The circular loop starts at 0 m.p.h. and doesn’t stop for about 180 degrees until it reaches 140 m.p.h.
This is not an economy car. Nor is it the industry mileage champ or even a runner-up.
It’s the Taurus SHO, the muscle-bulging performance version of the Ford family sedan, with power supplied sumo-style, thanks to Yamaha of Japan and its 3-liter, 24-valve, 220-horsepower V-6 under the hood. Japan bashing only goes so far at Ford-obviously until it reaches 220 horsepower.
While only a five-speed manual is offered now, reportedly a four-speed automatic will become available this fall for the 1993 model year, which will make SHO available to the masses. The five-speed manual is a smooth-shifting unit when a dry and open road stares you in the windshield. The five-speed is far less balky than in the past, thanks to the switch to a solid rod from the prior cable-shifting mechanism.
Yet while SHO was built for go, we found ourselves on the expressway with the needle pointing at 10 m.p.h.-130 m.p.h. short of Utopia.
The weather was lousy, the roads covered with a thin layer of snow. On this day, SHO is for slow.
A 140-m.p.h., 24-valve, 220-horsepower, V-6-powered car makes little sense in a 10-m.p.h. rush-hour crowd. The power potential meant little to the drab Plymouth Reliant merging at Dempster Street directly in front of the muscular Ford.
SHO’s redeeming grace is that it’s a Taurus, a roomy, comfortable, freshly styled for 1992 midsize sedan with above-average ride and more-than- respectable handling.
The SHO first appeared in 1989 as the high-performance version of Taurus. The criticism since then has been that SHO looked just like the regular Taurus, unlike the SSE performance version of the Bonneville sedan at Pontiac, which was decidedly different in appearance.
For ’92 the Taurus was restyled, and that gave Ford a chance to give SHO a bit different look from the normal sedan. SHO now sports special color-keyed bodyside and rocker-panel moldings, flared mud spats, a different grille with integrated fog lamps, a different rear bumper and 16-inch aluminum wheels.

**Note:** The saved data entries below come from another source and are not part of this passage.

-- ==== Sys2Proof/Machine/Facade.lean ====
section
/-! DEFINITION. The host outside a run (spec/60_exceptions.md R439 to R446, spec/70_reset_and_hazards.md R460): one call at a time,
each ending in a state that holds its answer. -/

namespace Sys2Proof.Machine

/-- The registers after reset: x2 is the initial stack pointer, every other is 0 (R460, R461). -/
def resetRegs (stackAddress : Word) : Vector Word 32 := (Vector.replicate 32 0).set 2 stackAddress

/-- `reset()` (R460): the CPU state and only it; pages, bytes, the execute segment, the three addresses, the handlers and the
callbacks stay. -/
def resetCpu (s : State) : State :=
  { s with
    regs := resetRegs (wrap s.w s.stackAddress)
    pc := wrap s.w s.startAddress
    counter := 0
    stopped := false
    status := .init
    resv := { s.resv with valid := false } }

/-- The answer of a host operation, and the reservation draw of a host action (R281). -/
def answerHost (e : Effect HostResult) : Host.Outcome State Fault Refusal :=
  match e with
  | .done r s _ => .next { drawReservation s with hostResult := r }
  | .trapped tag detail s => .next { drawReservation s with hostResult := .failed tag detail }
  | .refused r => .refused r

/-- `vmcall` (R443): the call, and the run when it is asked for. -/
def vmcall (target : Option Word) (args : List Word) (exec : Bool) (maxInstr : Nat) (s : State) :
    Host.Outcome State Fault Refusal :=
  match vmcallSetup target args s with
  | .done r s' wrote =>
    if exec then .next (enterSimulate maxInstr (drawReservation s')) else answerHost (.done r s' wrote)
  | .trapped tag detail s' => answerHost (.trapped tag detail s')
  | .refused r => .refused r

/-- One call of the host while no `simulate` is active. -/
def hostCall (op : HostOp) (s : State) : Host.Outcome State Fault Refusal :=
  match op with
  | .simulate maxInstr => .next (enterSimulate maxInstr s)
  | .reset => .next { resetCpu s with hostResult := .ok }
  | .vmcall target args exec maxInstr => vmcall target args exec maxInstr s
  | .stop | .setReg .. | .setPc .. | .setupCall .. | .realignStack .. | .memcpy .. | .copyToGuest .. | .memset .. | .memcpyOut ..
  | .memcmp .. | .memview .. | .memstring .. | .strlen .. | .getPage .. | .createPage .. | .freePages .. | .setPageAttr ..
  | .installShared .. | .insertNonOwned .. | .writeBuffer .. | .trapPage .. | .declareExternal .. | .installHandler ..
  | .getHandler .. | .removeHandler ..
  | .setPageFaultCallback .. | .setPageWriteCallback .. => answerHost (hostAct .outer op s)

/-- The next call of the host, where there is one, on what the external writers left (R438); between its calls the Machine holds its
whole state (R455). -/
def hostTurn (s : State) : Host.Outcome State Fault Refusal :=
  match s.hostCalls with
  | [] => .next s
  | op :: rest => hostCall op { atBoundary s with hostCalls := rest }

end Sys2Proof.Machine
end

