-- ==== Sys2Proof/Machine/Snapshot.lean ====
section
/-! DEFINITION. Snapshot and restore, as their effect on state (spec/60_exceptions.md R447); no byte format. -/

namespace Sys2Proof.Machine

/-- The variant of a page as a snapshot records it. -/
inductive VariantTag where
  | owned
  | sharedRO
  | nonOwned
  | trap
  deriving DecidableEq, Repr

/-- The tag of a variant. -/
def variantTag : Variant → VariantTag
  | .owned => .owned
  | .sharedRO => .sharedRO
  | .nonOwned .. => .nonOwned
  | .trap .. => .trap

/-- One page of a snapshot: `{page_number, attrs, variant_tag, bytes?}`. -/
structure SnapshotPage where
  npage : Nat
  attr : PageAttr
  variant : VariantTag
  bytes : Option (List Byte)
  deriving DecidableEq, Repr

/-- The header and the register block of a snapshot, and its pages. -/
structure Snapshot where
  w : Width
  counter : BitVec 64
  pc : Word
  startAddress : Word
  stackAddress : Word
  exitAddress : Word
  regs : Vector Word 32
  pages : List SnapshotPage
  deriving DecidableEq, Repr

/-- The backing the restoring host gives a page without bytes (R447): its buffer, what the buffer holds, and whether the host
declares it externally written (R438; log entry 15). -/
structure Backing where
  buffer : HostAddr
  bytes : List Byte
  external : Bool
  deriving DecidableEq, Repr

/-- What the restoring host supplies (R447): the parameters, the execute segment, the handlers, the callbacks, backing for pages
without bytes, and the callbacks of Trap pages. -/
structure Restorer where
  params : Params
  execBase : Word
  execLen : Word
  handlers : List (Nat × Nat)
  pageFaultCallback : Nat
  pageWriteCallback : Option Nat
  scripts : List (Nat × HostAnswer)
  backing : List (Nat × Backing)
  trapCallbacks : List (Nat × Nat)
  deriving DecidableEq, Repr

/-- The pages with bytes in a snapshot: those the engine holds itself, Owned and SharedRO.  The source says `bytes?` and not which
(log entry 15). -/
def carriesBytes : VariantTag → Bool
  | .owned | .sharedRO => true
  | .nonOwned | .trap => false

/-- The snapshot of one page. -/
def snapshotPage (s : State) (e : Nat × Page) : SnapshotPage where
  npage := e.1
  attr := e.2.attr
  variant := variantTag e.2.variant
  bytes :=
    if carriesBytes (variantTag e.2.variant) then some (s.bytes (e.1 * pageSize) pageSize) else none

/-- `serialize_to` (R447). -/
def serialize (s : State) : Snapshot where
  w := s.w
  counter := s.counter
  pc := s.pc
  startAddress := s.startAddress
  stackAddress := s.stackAddress
  exitAddress := s.exitAddress
  regs := s.regs
  pages := s.pages.map (snapshotPage s)

/-- Restore one page: an Owned or SharedRO page with its bytes, a NonOwned page over the host's buffer, a Trap page with the host's
callback, whose bytes are never read (R52); none where the snapshot and the host give no backing (R447). -/
def restorePage (h : Restorer) (p : SnapshotPage) (s : State) : Option State :=
  match p.variant with
  | .owned => p.bytes.map fun bs => s.installPage p.npage ⟨p.attr, .owned⟩ bs
  | .sharedRO => p.bytes.map fun bs => s.installPage p.npage ⟨p.attr, .sharedRO⟩ bs
  | .nonOwned =>
    (SMap.find h.backing p.npage).map fun k =>
      (writeBuffer k.buffer k.bytes s).installPage p.npage ⟨p.attr, .nonOwned k.buffer k.external⟩ []
  | .trap => (SMap.find h.trapCallbacks p.npage).map fun cb => s.installPage p.npage ⟨p.attr, .trap cb none⟩ []

/-- Restore the pages; one without backing refuses the restore (R447). -/
def restorePages (h : Restorer) (ps : List SnapshotPage) (s : State) : Effect Unit :=
  match ps with
  | [] => .pure () s
  | p :: t =>
    match restorePage h p s with
    | some s' => restorePages h t s'
    | none => .refused .snapshotPageWithoutBacking

/-- The Machine of a snapshot before its pages: the reservation and the stop flag clear, the status Init (R447).  Its `W` is the
snapshot's, also where the host's parameters name another, on which R447 is silent (DESIGN CHOICE, log entry 33). -/
def restoredCpu (snap : Snapshot) (h : Restorer) : State :=
  { State.reset with
    params := { h.params with w := snap.w }
    regs := snap.regs
    pc := snap.pc
    counter := snap.counter
    stopped := false
    status := .init
    resv := ⟨false, 0, .w4⟩
    pages := []
    mem := []
    execBase := h.execBase
    execLen := h.execLen
    startAddress := snap.startAddress
    stackAddress := snap.stackAddress
    exitAddress := snap.exitAddress
    handlers := h.handlers
    pageFaultCallback := h.pageFaultCallback
    pageWriteCallback := h.pageWriteCallback
    scripts := h.scripts }

/-- `deserialize_from` (R447): it builds a Machine, and is no operation on one that exists (DESIGN CHOICE, log entry 36). -/
def restore (snap : Snapshot) (h : Restorer) : Host.Outcome State Fault Refusal :=
  match restorePages h snap.pages (restoredCpu snap h) with
  | .done _ s _ => .next s
  | .trapped tag detail s => .next (takeTrap tag detail s)
  | .refused r => .refused r

end Sys2Proof.Machine
end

To improve ride and handling, the suspension was retuned and now incorporates stiffer springs and larger-diameter stabilizer bars. The larger 16-inch tires and nitrogen-gas-pressurized front and rear shocks complement the package.
For safety, SHO offers four-wheel disc brakes with antilock. A driver- side air bag is standard, a passenger-side bag is optional ($488). With ABS and the air bags, you don’t have to hide SHO in the garage when snow starts falling, though you don’t deliberately set out for a 300-mile journey behind its wheel if you don’t have to.
The SHO starts at $23,772. Options include $491 for a digital disc player.